LSTM has excellent advantages in mining long-term dependence relationships of sequence data. Figure 2 shows three types of gates: forget gate, input gate, and output gate, respectively. A gate can be regarded as a full connection layer, and LSTM stores and updates information by these gates44,45. Gated Recurrent Unit (GRU) has only two gates. GRU combines the input gate and forget gate in LSTM into one, which is called the update gate46, as shown in Fig. 3. Based on the gated technology, the ILSTM model proposed in this paper consists of input gate and forget gate, as shown in Fig. 4.

Figure 2
figure 2

LSTM structure.

Figure 3
figure 3

GRU structure.

Figure 4
figure 4

ILSTM structure.

Compared with LSTM, ILSTM deletes the output gate. Compared with GRU, ILSTM structure is simpler. The parameters of LSTM, GRU, and ILSTM are shown in Table 1. Compared with LSTM, ILSTM reduces weight parameters from 8 to 4 and bias parameters from 4 to 2. Compared with GRU, ILSTM reduces weight parameters from 6 to 4 and bias parameters from 3 to 2.

Table 1 The parameters of LSTM and ILSTM model.

In terms of algorithm, ILSTM adds the cell state \({\mathrm{c}}_{\mathrm{t}-1}\) of the previous moment to the algorithm of the forget gate to generate the mainline forgetting \({\mathrm{k}}_{\mathrm{t}}\), which affects the data retention degree at the current time.

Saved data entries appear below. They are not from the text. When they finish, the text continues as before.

/-- Write the relocated templates of a copy, one after another from the template base of its own part. -/
def State.writeTemplates (s : State) (c : Copy) : State :=
  let img := (c.segments.map (fun g => g.1.relocated s.node (s.areaBase g.2) (s.num O.workBase))).flatten
  s.hbmPut (s.areaBase c.own + c.templateBase) img (mkTag s.oddNow 0)

/-- The number of the first check of Table 4.2 that a copy's templates fail; a copy with no own template fails check 1. -/
def Copy.templateFault (s : State) (c : Copy) : Nat :=
  match c.templ with
  | none => 1
  | some t => if t.fault s ≠ 0 then t.fault s else ((c.twinTempl.map (fun u => u.fault s)).getD 0)

/-- Every chunk of the load is converted: R331's checks, the templates and theirs, then the slot is READY, and LIVE when no copy is (R324,
R325, R342). -/
def State.finishLoad (s : State) : State :=
  let w := s.wts
  if !(w.load = .active ∨ w.load = .twinPhase) || s.loadChunks.any (fun i => !w.converted.contains i) then s
  else match tensorFault w.tensors with
    | some (st, i) => s.abortLoad st i
    | none =>
      let c := s.withTemplates (w.copy w.slot)
      let s := s.writeTemplates c
      let f := c.templateFault s
      if f ≠ 0 then s.abortLoad 0x0A f
      else if w.load = .twinPhase then
        ({ s with wts := { w.setCopy w.slot { c with thin := false } with load := .done, thin := false } }).icxEvent 0x070
      else
        let c := { c with st := if s.hasLive then .ready else .live, swTick := 0 }
        ({ s with wts := { w.setCopy w.slot c with load := if w.thin then .twinWait else .done, converted := if w.thin then [] else w.converted } }).icxEvent 0x070

/-- CHUNK_CONVERT: the tannery takes the post at the front of its queue (R325). -/
def chunkConvert (s : State) : State :=
  match s.wts.posts with
  | [] => s
  | p :: rest =>
    let s := { s with wts := { s.wts with posts := rest } }
    let i := p.toNat % 2 ^ 32
    let off := p.toNat / 2 ^ 32 * 64
    let e := chunkEntry s.wts.manifest i
    if !(s.wts.load = .active ∨ s.wts.load = .twinPhase) || decide (i ≥ manifestChunks s.wts.manifest) || !s.inLoad e ||
        s.wts.converted.contains i then s.bump O.loadIgnored
    else
      let stored := (s.peek (s.num O.stagingBase + off) e.bytes).1
      let s := s.readBad [(s.num O.stagingBase + off, e.bytes)]
      if sha3 stored ≠ e.digest then s.abortLoad 0x06 i
      else
        let dec := if e.zstd then Zstd.decompress stored else some stored
        match dec with
        | none => s.abortLoad 0x07 i
        | some d =>
          let t := if e.template then s.convertTemplate i e d else s.convertChunk i e d
          if t.wts.load.runs then (t.bump O.loadReleased).finishLoad else t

In addition, when updating the cell state \({\mathrm{c}}_{\mathrm{t}}\) of the current moment, the CIM is introduced to prevent supersaturation in the learning process.

The forget gate of the ILSTM \({\mathrm{f}}_{\mathrm{t}}\) is a crucial component of ILSTM unit, which can control what information should be retained and what information should be forgotten. \(\sigma (\mathrm{x})\) is a Sigmoid function, as shown in formula (1). \({\mathrm{x}}_{\mathrm{t}}\) is the input data of the t-th time step. \({\mathrm{h}}_{\mathrm{t}-1}\) is the hidden layer of the previous time step t − 1. \({\mathrm{W}}_{\mathrm{fh}}\) is the weight of \({\mathrm{h}}_{\mathrm{t}-1}\) of forget gate, and \({\mathrm{W}}_{\mathrm{fx}}\) is the weight of \({\mathrm{x}}_{\mathrm{t}}\). \({\mathrm{b}}_{\mathrm{f}}\) is the bias of forget gate, as shown in formula (2).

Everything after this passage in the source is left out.